# House cat documentary this week



## 21Rouge (Jul 20, 2013)

This is most applicable to Canadian members of CF as there is a new original episode of the CBC show in the series "The Nature of Things" called _The Lion in Your Living Room_.

The Lion in Your Living Room - The Nature of Things


----------



## Marcia (Dec 26, 2010)

Wow, the commenters don't seem to like what they think will be aired!! It would be interesting to see how the cat is portrayed. I for one am always amazed at the stealth and cunning a kitten will exhibit even at a very young age. Nothing gives me more pleasure than watching my foster babies grow up and learn important life lessons from each other like the stalking, to the take down as a wild feline would do, to the biting of the neck (the kill).

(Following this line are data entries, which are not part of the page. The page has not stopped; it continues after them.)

-- ==== Sys2Proof/Machine/Ops.lean ====
section
/-!
DEFINITION. The shared operations: how a command's steps are chained and ended (00_scope.md rule R11), recording a fault and
the reset that clears it (60_exceptions.md rules R272, R275), the dispatch around a command (44_control.md rule R260), the
two host calls (20_memory.md rule R71), the Bit Channel's primitives (40_bit_channel.md), the table accesses of the
Frequency Model (41_freq_model.md) and of the dictionary (10_state.md rule R37, 43_lzw.md rule R221).
-/
namespace Sys2Proof.Machine

/-- How a step of a command's pseudocode ends (00_scope.md rule R11): it goes on, with its value; or a fault was recorded and
the command ends there, what it wrote so far standing (60_exceptions.md rule R273); or the model stops. -/
inductive Res (α : Type) where
  /-- The pseudocode goes on. -/
  | ok (value : α) (s : State)
  /-- A `raise` ended the command. -/
  | raised (s : State)
  /-- The model stops. -/
  | stuck (f : Fault)
deriving Repr

/-- The next step of the pseudocode, taken only if the step before it did not end the command (00_scope.md rule R11). -/
def andThen {α β : Type} (r : Res α) (f : α → State → Res β) : Res β :=
  match r with
  | .ok a s => f a s
  | .raised s => .raised s
  | .stuck e => .stuck e

/-- The end of a command: both a normal end and a recorded fault give the state the host then reads (44_control.md rule
R260; 60_exceptions.md rule R280: control stays with the host). -/
def outcomeOf (r : Res Unit) : Host.Outcome State Fault Refusal :=
  match r with
  | .ok _ s => .next s
  | .raised s => .next s
  | .stuck e => .fault e

/-! ### Taking a fault, and the return from one -/

/-- `raise F`: record the fault and end the command (60_exceptions.md rule R272). A fault transfers no control (rule R280). -/
def raiseFault {α : Type} (k : FaultKind) (s : State) : Res α := .raised (recordFault k s)

/-- ModelReset: the identity ramp, and the frozen flag clear (41_freq_model.md rule R147). -/
def modelReset (s : State) : State := { s with cum := identityRamp, frozen := false }

/-- LzwReset (10_state.md rule R39). -/
def lzwReset (s : State) : State :=
  { s with
    dict := initialDict
    maxcode := BitVec.ofNat 23 Config.lzwInitMaxcode
    codelen := BitVec.ofNat 5 Config.lzwInitWidth }

/-- ResetAll (70_reset_and_hazards.md rule R300): every piece of state of the block takes its reset value; CMD's word, the
host's coming actions and the bindings of source and sink are no state of the block and stay. It is the only return from
a recorded fault (60_exceptions.md rule R275). -/
def resetAll (s : State) : State :=
  { State.reset with cmd := s.cmd, host := s.host, source := s.source, sink := s.sink }

/-! ### The dispatch -/

/-- Steps 1, 2, 4, 5 and 6 of the dispatch for a command that decodes (44_control.md rule R260): refusal while faulted
(`whileFaulted` marks the two exempt words, rule R261), clearing of END and FCODE, the BadState check, the BadOperand check,
and the command's pseudocode. Step 3 is the decoder's, in `fetch`; no later step depends on what it reads. -/
def dispatchCommand (whileFaulted badState badOperand : Bool) (body : State → Res Unit) (s : State) :
    Host.Outcome State Fault Refusal :=
  if s.fault && !whileFaulted then .next s
  else
    let s := clearConditions s
    if badState then outcomeOf (raiseFault .badState s)
    else if badOperand then outcomeOf (raiseFault .badOperand s)
    else outcomeOf (body s)

/-- Steps 1 to 3 of the dispatch for a word that selects no command (44_control.md rules R260, R261). -/
def illegalCommand (s : State) : State :=
  if s.fault then s else recordFault .illegalCommand (clearConditions s)

/-! ### The host side of the streams -/

/-- The host's answer to a SourceRead (20_memory.md rule R71). -/
inductive SourceAnswer where
  /-- The next bytes of the input. -/
  | data (bytes : List Byte)
  /-- No more bytes exist. -/
  | ended
  /-- The source is unusable. -/
  | fail
deriving DecidableEq, Repr

/-- How many bytes a Data answer carries: the draw's count within 1..max, as far as the input goes; with no draw left, all
the input has, up to max (20_memory.md rule R71; 92_eei_decisions.md D36). -/
def dataCount (draw : Option SourceDraw) (max remaining : Nat) : Nat :=
  match draw with
  | some (.data count) => Nat.max 1 (Nat.min count (Nat.min max remaining))
  | _ => Nat.min max remaining

/-- SourceRead(max): one call of the bound source, one draw (20_memory.md rule R71). -/
def sourceRead (max : Nat) (s : State) : SourceAnswer × State :=
  let draw := s.source.draws.head?
  let left := s.source.draws.tail
  if draw = some .fail then (.fail, { s with source := ⟨s.source.input, left⟩ })
  else if s.source.input = [] then (.ended, { s with source := ⟨[], left⟩ })
  else
    let n := dataCount draw max s.source.input.length
    (.data (s.source.input.take n), { s with source := ⟨s.source.input.drop n, left⟩ })

/-- SinkWrite(bs): one call of the bound sink, one draw; the bytes reach the output exactly when the answer is Ok
(20_memory.md rule R71). -/
def sinkWrite (bs : List Byte) (s : State) : SinkAnswer × State :=
  let left := s.sink.draws.tail
  if s.sink.draws.head? = some .fail then (.fail, { s with sink := ⟨s.sink.loads, left⟩ })
  else (.ok, { s with sink := ⟨s.sink.loads ++ [bs], left⟩ })

/-- A SinkWrite whose failure is the fault IoFailure(sink) (40_bit_channel.md rules R105, R106). -/
def deliver (bs : List Byte) (s : State) : Res Unit :=
  match sinkWrite bs s with
  | (.ok, s) => .ok () s
  | (.fail, s) => raiseFault .ioFailureSink s

/-! ### The Bit Channel, write side -/

/-- FlushLoad: the load leaves W_BUF before the sink answers (40_bit_channel.md rule R105). -/
def flushLoad (s : State) : Res Unit := deliver s.wBuf { s with wBuf := [] }

/-- W_ACC with one more valid bit, MSB first (40_bit_channel.md rule R101). -/
def accWithBit (b : Bool) (s : State) : Byte :=
  BitVec.ofNat 8 (s.wAcc.toNat + b.toNat * 2 ^ (7 - s.wNbits.val))

/-- PutBit(b): append one bit to the write stream; the bit that completes a full load delivers it (40_bit_channel.md rule
R101). -/
def putBit (b : Bool) (s : State) : Res Unit :=
  if h : s.wNbits.val + 1 < 8 then
    .ok () { s with wAcc := accWithBit b s, wNbits := ⟨s.wNbits.val + 1, h⟩ }
  else
    let t := { s with wBuf := s.wBuf ++ [accWithBit b s], wAcc := 0, wNbits := 0 }
    if t.wBuf.length = Config.bufBytes then flushLoad t else .ok () t

/-- PutBits(v, n): append the low n bits of v, MSB first (40_bit_channel.md rule R102). -/
def putBits (v : Nat) : Nat → State → Res Unit
  | 0, s => .ok () s
  | n + 1, s => andThen (putBit (v.testBit n) s) fun _ s => putBits v n s

/-- One 8-bit PutBits for each byte of a string, in order (43_lzw.md rule R229). -/
def putBytes : List Byte → State → Res Unit
  | [], s => .ok () s
  | b :: bs, s => andThen (putBits b.toNat 8 s) fun _ s => putBytes bs s

/-- What WCLOSE delivers: W_BUF, and W_ACC if it holds valid bits (40_bit_channel.md rule R106). -/
def closingBytes (s : State) : List Byte := if s.wNbits.val = 0 then s.wBuf else s.wBuf ++ [s.wAcc]

/-! ### The Bit Channel, read side -/

/-- The bits of R_BUF not consumed yet (10_state.md rule R30). -/
def availBits (s : State) : Nat := 8 * s.rBuf.length - s.rBitpos

/-- Refill: drop the bytes consumed in full, then ask for as many as R_BUF has room for (40_bit_channel.md rule R107). -/
def refill (s : State) : Res Unit :=
  let s := { s with rBuf := s.rBuf.drop (s.rBitpos / 8), rBitpos := s.rBitpos % 8 }
  match sourceRead (Config.bufBytes - s.rBuf.length) s with
  | (.data bs, s) => .ok () { s with rBuf := s.rBuf ++ bs }
  | (.ended, s) => .ok () { s with rSrcEnd := true }
  | (.fail, s) => raiseFault .ioFailureSource s

/-- The refill loop of GetBits, for at most `passes` refills (40_bit_channel.md rule R108). -/
def refillUntil (n : Nat) : Nat → State → Res Unit
  | 0, s => .ok () s
  | passes + 1, s =>
    if availBits s < n && !s.rSrcEnd then andThen (refill s) fun _ s => refillUntil n passes s else .ok () s

/-- Bit k of a byte string as a stream: bit 7 - (k mod 8) of byte k / 8 (20_memory.md rule R62). -/
def streamBit (bytes : List Byte) (k : Nat) : Bool := (bytes.getD (k / 8) 0).getLsbD (7 - k % 8)

/-- The n bits of a byte string from bit position `pos` on, as a natural, MSB first, after the bits already in `v`
(40_bit_channel.md rule R108). -/
def bitsAt (bytes : List Byte) : Nat → Nat → Nat → Nat
  | 0, _, v => v
  | n + 1, pos, v => bitsAt bytes n (pos + 1) (2 * v + (streamBit bytes pos).toNat)

/-- GetBits(n), n at most 32: the next n bits, or `none` with nothing consumed when fewer remain (40_bit_channel.md rule R108).
Every Data answer brings at least one byte, so n + 1 refills give n bits or reach the source's end. -/
def getBits (n : Nat) (s : State) : Res (Option Nat) :=
  andThen (refillUntil n (n + 1) s) fun _ s =>
    if availBits s < n then .ok none s
    else .ok (some (bitsAt s.rBuf n s.rBitpos 0)) { s with rBitpos := s.rBitpos + n }

/-- GetBitOrFill: the next bit, or DEC_TAIL_FILL past the end (40_bit_channel.md rule R109). -/
def getBitOrFill (s : State) : Res Nat :=
  andThen (getBits 1 s) fun r s => .ok (r.getD Config.decTailFill.toNat) s

/-! ### The Frequency Model's table -/

/-- CUM[i] (10_state.md rule R32). -/
def cumAt (s : State) (i : Nat) : Nat := s.cum.getD i 0

/-- CountLookup(s): the symbol's interval and the total (41_freq_model.md rule R141). -/
def countLookup (sym : Nat) (s : State) : Nat × Nat × Nat := (cumAt s sym, cumAt s (sym + 1), cumAt s 257)

/-- FreqUpdate(s): every entry after the symbol's position goes up by 1, unless frozen; the update that takes the total to
FREQ_CAP freezes the table (41_freq_model.md rule R142). -/
def freqUpdate (sym : Nat) (s : State) : State :=
  if s.frozen then s
  else
    let t := { s with cum := s.cum.take (sym + 1) ++ (s.cum.drop (sym + 1)).map (· + 1) }
    { t with frozen := decide (Config.freqCap ≤ cumAt t 257) }

/-- SymbolSearch(v): the least symbol s in 0..256 with CUM[s+1] > v (41_freq_model.md rule R143). -/
def symbolSearch (v : Nat) (s : State) : Option Nat :=
  ((s.cum.drop 1).take 257).findIdx? fun c => decide (v < c)

/-- The result registers of an interval lookup: R0 = cumulative low, R1 = cumulative high, R2 = total, R3 = symbol
(10_state.md rule R23). -/
def setInterval (lo hi t sym : Nat) (s : State) : State :=
  { s with
    r0 := BitVec.ofNat 32 lo
    r1 := BitVec.ofNat 32 hi
    r2 := BitVec.ofNat 32 t
    r3 := BitVec.ofNat 32 sym }

/-! ### The dictionary -/

/-- `pow2(x)`: x is a power of two (00_scope.md rule R9). -/
def isPow2 (x : Nat) : Bool := x == 2 ^ Nat.log2 x

/-- DICT[c], the empty string where the map is not defined (10_state.md rule R37). -/
def dictAt (s : State) (c : Nat) : List Byte := s.dict.getD c []

/-- `DICT[c] <- t` (43_lzw.md rules R225, R229). -/
def dictPut (c : Nat) (t : List Byte) (s : State) : State :=
  { s with
    dict :=
      if c < s.dict.length then s.dict.set c t
      else s.dict ++ List.replicate (c - s.dict.length) [] ++ [t] }

/-- Code(t): the code k in 0..MAXCODE with DICT[k] = t, if there is one (43_lzw.md rule R221). -/
def codeOf (t : List Byte) (s : State) : Option Nat :=
  (s.dict.take (s.maxcode.toNat + 1)).findIdx? fun u => u == t

/-- The result registers of an LZW command: R0 = a count, R1 = the code, R2 = its width (92_eei_decisions.md D5). -/
def setCodes (count code width : Nat) (s : State) : State :=
  { s with
    r0 := BitVec.ofNat 32 count
    r1 := BitVec.ofNat 32 code
    r2 := BitVec.ofNat 32 width }

end Sys2Proof.Machine
end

All practice for survival in the wild but completely unnecessary in our homes yet it is totally inbred in them.


----------



## Jenny bf (Jul 13, 2013)

The commenters certainly seem to have missed the point of the programme in my view. I also find it fascinating that their behaviour is still so similar to that of the big wild cats. The programme sounds very similar to one the BBC did last year and it was amazing. Will be looking for this one on You Tube after airing


----------



## cat owner again (Dec 14, 2012)

I have one lion and one house cat.


----------



## BotanyBlack (Apr 6, 2011)

I would have everyone know. My cats are perfectly , completely domesticated. Unless you are about 3" tall and look yummy..... :devil


----------